Hal-hal yang perlu difollow-up:
Pemahaman pasien tentang penyebab eksaserbasi
Memodifikasi faktor risiko untuk eksaserbasi, misalnya merokok
Memahami tujuan obat, dan teknik inhaler yang benar
Mereview dan merevisi rencana tindakan asma tertulis
Diskusikan penggunaan obat, seperti kepatuhan dengan ICS dan OCS, karena bisa
jatuh ke 50% dalam waktu seminggu setelah pengobatan deuberhentikan.

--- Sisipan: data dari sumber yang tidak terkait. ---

-- ==== Sys2Proof/Laws/Ticks.lean ====
section
/-! SUPPORT. What one move of an agent does to all agents and to the lock, said once. -/

namespace Sys2Proof.Machine

/-- What an action puts in front of its program is a good program without a wait's end behind its first action. -/
theorem unfolds_good (s : State) (a act) (h : Act.ownedBy a act = true) : bracketed false (unfoldsTo s act) = true ∧ 
   (∀ x ∈ unfoldsTo s act, (s.cfg.prescaleMin.toNat ≤ s.cfg.prescaleMax.toNat → Act.legal s.cfg x = true) ∧ Act.ownedBy a x = true) ∧
   ((∀ k d y, act ≠ .oneStep k d y) → (∀ k, act ≠ .seqTest k) → unfoldsTo s act = []) ∧ (∀ k, Act.seqWait k ∉ (unfoldsTo s act).tail) := by
  cases act
  case oneStep k d y => 
    have := good_output s.cfg a k (nextPos s.cfg.correctionMode (s.stepper k).pos y d) y d
    exact ⟨this.1, fun x hx => ⟨(this.2 x hx).1, (this.2 x hx).2.1⟩, fun h => absurd rfl (h k d y), fun j hj => (this.2 _ (List.mem_of_mem_tail hj)).2.2 j rfl⟩
  case seqTest k => 
    simp only [Act.ownedBy, decide_eq_true_eq] at h
    subst h
    refine ⟨?_, ?_, fun _ h => absurd rfl (h k), ?_⟩
    all_goals
      simp only [unfoldsTo, State.seqTest, State.seqNext]
      repeat' split
      all_goals simp [invocation, bracketed, Act.legal, Act.ownedBy]
  all_goals exact ⟨rfl, by simp [unfoldsTo], fun _ _ => rfl, by simp [unfoldsTo]⟩

/-- The start of an operation, seen on the agents and the lock. -/
theorem begin_workers (s : State) (a : Actuator) (i : Instr) (p : Plan) :
   (∀ b, b ≠ a → (s.begin a i p).worker b = s.worker b) ∧ ((s.begin a i p).worker a).queue = (s.worker a).queue ∧
   ((((s.begin a i p).worker a).task = none ∧ (s.begin a i p).lock = (if s.lock = .held a then .free else s.lock)) ∨
    (((s.begin a i p).worker a).task = some (Task.fresh i (.actuator a) p.todo) ∧ (s.begin a i p).lock = s.lock)) := by
  unfold State.begin
  split
  · exact ⟨fun b hb => by simp [State.worker_setTask, Ne.symm hb], by simp [State.worker_setTask], .inr ⟨by simp [State.worker_setTask], by simp⟩⟩
  · exact ⟨fun b hb => by simp [State.worker_setTask, Ne.symm hb], by simp [State.worker_setTask], .inr ⟨by simp [State.worker_setTask], by simp⟩⟩
  · exact ⟨fun b hb => by simp [State.worker_setTask, Ne.symm hb], by simp [State.worker_setTask], .inr ⟨by simp [State.worker_setTask], by simp⟩⟩
  · split
    · exact ⟨fun b hb => by simp [State.raiseBusError, State.endTask, State.worker_setTask, Ne.symm hb], by simp [State.raiseBusError, State.endTask, State.worker_setTask], .inl ⟨by simp [State.raiseBusError, State.endTask, State.worker_setTask], by simp⟩⟩
    · exact ⟨fun b hb => by simp [State.worker_setTask, Ne.symm hb], by simp [State.worker_setTask], .inr ⟨by simp [State.worker_setTask], by simp⟩⟩

/-- EVERYTHING ONE MOVE DOES to the agents and the lock. -/
theorem tick_workers (s : State) (a : Actuator) (hq : TasksOwned s) :
  (∀ b, b ≠ a → (s.tick a).worker b = s.worker b) ∧ (∃ l, (s.worker a).queue = l ++ ((s.tick a).worker a).queue) ∧
  ( (((s.tick a).worker a).task = none ∧ ((s.tick a).lock = (if s.lock = .held a then .free else s.lock) ∨ (s.tick a).lock = s.lock ∧ (s.worker a).task = none)) ∨
    ((s.worker a).task = none ∧ (s.tick a).lock = s.lock ∧ ∃ p i, plan s.cfg i = .ok p ∧ GoodProgram s.cfg a p.todo ∧ PlanStarts a p ∧ ((s.tick a).worker a).task = some (Task.fresh i (.actuator a) p.todo)) ∨
    (∃ t act rest, (s.worker a).task = some t ∧ t.todo = act :: rest ∧ act = .acquire ∧ s.lock ≠ .free ∧ s.tick a = s) ∨
    (∃ t act rest u, (s.worker a).task = some t ∧ t.todo = act :: rest ∧ ((s.tick a).worker a).task = some u ∧ u.todo = unfoldsTo s act ++ rest ∧
       (s.tick a).lock = lockAfter a s.lock act ∧ (act = .acquire → s.lock = .free))) := by
  unfold State.tick
  split
  · next ht => 
    unfold State.startNext
    split
    · next hqu => exact ⟨fun _ _ => rfl, ⟨[], rfl⟩, .inl ⟨ht, .inr ⟨rfl, ht⟩⟩⟩
    · next i rest hqu => 
      simp only
      have hi := hq.2 a i (by simp [hqu])
      split
      · refine ⟨fun b hb => by simp [State.worker_setQueue, Ne.symm hb], ⟨[i], by simp [State.worker_setQueue, hqu]⟩, .inl ⟨by simp [State.worker_setQueue, ht], .inr ⟨by simp, ht⟩⟩⟩
      · next p hp =>
        obtain ⟨b1, b2, b3⟩ := begin_workers (s.setQueue a rest) a i p
        have pg := plan_good hp hi.1 hi.2
        refine ⟨fun b hb => by rw [b1 b hb]; simp [State.worker_setQueue, Ne.symm hb], ⟨[i], by rw [b2]; simp [State.worker_setQueue, hqu]⟩, ?_⟩
        rcases b3 with ⟨c1, c2⟩ | ⟨c1, c2⟩
        · refine .inl ⟨c1, .inl (by rw [c2]; simp; try rfl)⟩
        · exact .inr (.inl ⟨ht, by rw [c2]; simp, p, i, hp, pg.1, pg.2, c1⟩)
  · next t ht =>
    split
    · unfold State.finish
      split
      · exact ⟨fun b hb => by simp [State.raiseBusError, State.endTask, State.worker_setTask, Ne.symm hb], ⟨[], by simp [State.raiseBusError, State.endTask, State.worker_setTask]⟩, .inl ⟨by simp [State.raiseBusError, State.endTask, State.worker_setTask], .inl (by simp)⟩⟩
      · exact ⟨fun b hb => by simp [State.endTask, State.worker_setTask, Ne.symm hb], ⟨[], by simp [State.endTask, State.worker_setTask]⟩, .inl ⟨by simp [State.endTask, State.worker_setTask], .inl (by simp)⟩⟩
    · next act rest hto =>
      rcases runAct_cases s a t act rest with ⟨h1, h2, h3⟩ | ⟨h1, h2⟩ | ⟨u, hu, -, -, h1, h2, h3⟩
      · rw [h3]; exact ⟨fun _ _ => rfl, ⟨[], rfl⟩, .inr (.inr (.inl ⟨t, act, rest, ht, hto, h1, h2, rfl⟩))⟩
      · exact ⟨fun b hb => by rw [h1]; simp [Ne.symm hb], ⟨[], by rw [h1]; simp⟩, .inl ⟨by rw [h1]; simp, .inl h2⟩⟩
      · exact ⟨fun b hb => by rw [h1]; simp [Ne.symm hb], ⟨[], by rw [h1]; simp⟩, .inr (.inr (.inr ⟨t, act, rest, u, ht, hto, by rw [h1]; simp, hu, h2, h3⟩))⟩

/-- A release that may fire finds its agent at rest (spec 41 R180). -/
theorem canFire_idle {s : State} {m : Fin 4} (h : s.canFire m = true) : s.worker (.dc m) = Worker.idle := by
  simp only [State.canFire, Bool.and_eq_true, Worker.isIdle, List.isEmpty_iff, Option.isNone_iff_eq_none] at h
  show (s.motor m).work = Worker.idle
  cases hw : (s.motor m).work with
  | mk q t => rw [hw] at h; simp at h; simp [h.2.1, h.2.2, Worker.idle]

/-- A firing, seen on the agents. -/
theorem fire_worker (s : State) (m : Fin 4) (b : Actuator) : (s.fire m).worker b = if Actuator.dc m = b then { s.worker (.dc m) with task := some (Task.fresh (releaseOp m) (.release m) (releaseActs s.cfg m)) } else s.worker b := by
  simp [State.fire, State.worker_setTask]

end Sys2Proof.Machine
end

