-- ==== Sys2Proof/Laws/Steppers.lean ====
section
/-! SUPPORT. A stepper's record belongs to its agent (spec 60 R274): the moves of other agents leave it as it is. -/

namespace Sys2Proof.Machine

theorem State.stepper_setTask_ne (s : State) (a : Actuator) (t : Option Task) (k : Fin 2) (h : a ≠ .stepper k) :
    (s.setTask a t).stepper k = s.stepper k := by
  simp only [State.setTask, State.stepper_setWorker, if_neg h]

theorem State.stepper_setQueue_ne (s : State) (a : Actuator) (q : List Instr) (k : Fin 2) (h : a ≠ .stepper k) :
    (s.setQueue a q).stepper k = s.stepper k := by
  simp only [State.setQueue, State.stepper_setWorker, if_neg h]

theorem State.stepper_setSeq_ne (s : State) (j k : Fin 2) (q : Seq) (h : j ≠ k) :
    (s.setSeq j q).stepper k = s.stepper k := by
  simp [State.setSeq, State.stepper_setStepper, h]

theorem State.stepper_setSpeed_ne (s : State) (j k : Fin 2) (rpm : Nat) (h : j ≠ k) :
    (s.setSpeed j rpm).stepper k = s.stepper k := by
  simp [State.setSpeed, State.stepper_setStepper, h]

theorem State.stepper_endSeq_ne (s : State) (a : Actuator) (k : Fin 2) (h : a ≠ .stepper k) :
    (s.endSeq a).stepper k = s.stepper k := by
  cases a with
  | controller => rfl
  | dc m => rfl
  | stepper j => exact State.stepper_setSeq_ne s j k .idle (fun e => h (by rw [e]))

theorem State.stepper_endTask_ne (s : State) (a : Actuator) (t : Task) (r : Result) (k : Fin 2) (h : a ≠ .stepper k) :
    (s.endTask a t r).stepper k = s.stepper k := by
  simp [State.endTask, State.stepper_setTask_ne _ _ _ _ h, State.stepper_endSeq_ne _ _ _ h]

/-- The start of another agent's operation. -/
theorem begin_stepper_ne {s : State} {a : Actuator} {i : Instr} {p : Plan} {k : Fin 2} (h : a ≠ .stepper k)
    (hp : PlanStarts a p) : (s.begin a i p).stepper k = s.stepper k := by
  have hj : ∀ j, a = .stepper j → j ≠ k := fun j e1 e2 => h (by rw [e1, e2])
  unfold State.begin
  unfold PlanStarts at hp
  split
  · exact State.stepper_setTask_ne _ _ _ _ h
  · next j d y e =>
    rw [e] at hp
    rw [State.stepper_setTask_ne _ _ _ _ h, State.stepper_setSeq_ne _ _ _ _ (hj j hp.1)]
  · next j n d y e =>
    rw [e] at hp
    rw [State.stepper_setTask_ne _ _ _ _ h, State.stepper_setSeq_ne _ _ _ _ (hj j hp.1)]
  · next j n d y rpm e =>
    rw [e] at hp
    simp only
    split
    · exact State.stepper_endTask_ne _ _ _ _ _ h
    · rw [State.stepper_setTask_ne _ _ _ _ h, State.stepper_setSeq_ne _ _ _ _ (hj j hp.1),
        State.stepper_setSpeed_ne _ _ _ _ (hj j hp.1)]

/-- An action of another agent. -/
theorem runAct_stepper_ne {s : State} {a : Actuator} {t : Task} {act : Act} {rest : List Act} {k : Fin 2}
    (h : a ≠ .stepper k) (ho : Act.ownedBy a act = true) : (s.runAct a t act rest).stepper k = s.stepper k := by
  have hj : ∀ j, Act.ownedBy a act = decide (a = .stepper j) → j ≠ k := fun j e1 e2 => by
    rw [ho] at e1; exact h (by rw [of_decide_eq_true e1.symm, e2])
  have hE := fun s r => State.stepper_endTask_ne s a t r k h
  have hG := fun (s : State) o => State.stepper_setTask_ne s a o k h
  cases act with
  | oneStep j d y =>
    simp [State.runAct, State.goOn, hG, State.moveStepper, State.stepper_setStepper, hj j rfl]
  | seqTest j =>
    simp only [State.runAct, State.goOn, hG, State.seqTest, State.seqNext]
    repeat' split
    all_goals first | rfl | exact State.stepper_setSeq_ne _ _ _ _ (hj j rfl)
  | seqCount j =>
    simp only [State.runAct, State.goOn, hG, State.seqCount]
    repeat' split
    all_goals first | rfl | exact State.stepper_setSeq_ne _ _ _ _ (hj j rfl)
  | seqWait j =>
    simp only [State.runAct, State.seqWait, State.goOn]
    repeat' split
    all_goals simp [hE, hG, State.stepper_setSeq_ne _ _ _ _ (hj j rfl)]
  | _ =>
    simp only [State.runAct, State.tryWrite, State.tryReadMode1, State.raiseBusError, State.goOn]
    repeat' split
    all_goals first | rfl | (simp [hE, hG]; done) | (rw [hG]; rfl)

/-- ONE MOVE OF ANOTHER AGENT leaves a stepper's record as it is. -/
theorem tick_stepper_ne {s : State} (hq : TasksOwned s) {a : Actuator} {k : Fin 2} (h : a ≠ .stepper k) :
    (s.tick a).stepper k = s.stepper k := by
  unfold State.tick
  split
  · unfold State.startNext
    split
    · rfl
    · next i rest hqu =>
      simp only
      split
      · exact State.stepper_setQueue_ne _ _ _ _ h
      · next p hp =>
        have hi := hq.2 a i (by simp [hqu])
        rw [begin_stepper_ne h (plan_good hp hi.1 hi.2).2, State.stepper_setQueue_ne _ _ _ _ h]
  · next t ht =>
    split
    · unfold State.finish
      split <;> exact State.stepper_endTask_ne _ _ _ _ _ h
    · next act rest hto => exact runAct_stepper_ne h (hq.1 a t ht act (by simp [hto]))

/-- A firing leaves the steppers as they are. -/
theorem fire_stepper (s : State) (m : Fin 4) (k : Fin 2) : (s.fire m).stepper k = s.stepper k := by
  rw [State.fire, State.stepper_setTask_ne _ _ _ _ (by simp)]
  rfl

end Sys2Proof.Machine
end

Program komprehensif pasca pemberhentian yang mencakup manajemen kontrol
yang optimal, teknik inhaler, pemantauan diri, rencana tindakan asma tertulis dan
review berkala yang hemat biaya berkaitan dengan peningkatan hasil yang
signifikan pada pasien asma.
Rujukan kepada ahli harus dipertimbangkan untuk pasien asma yang telah dirawat
di rumah sakit, atau yang kembali hadir untuk perawatan asma akut.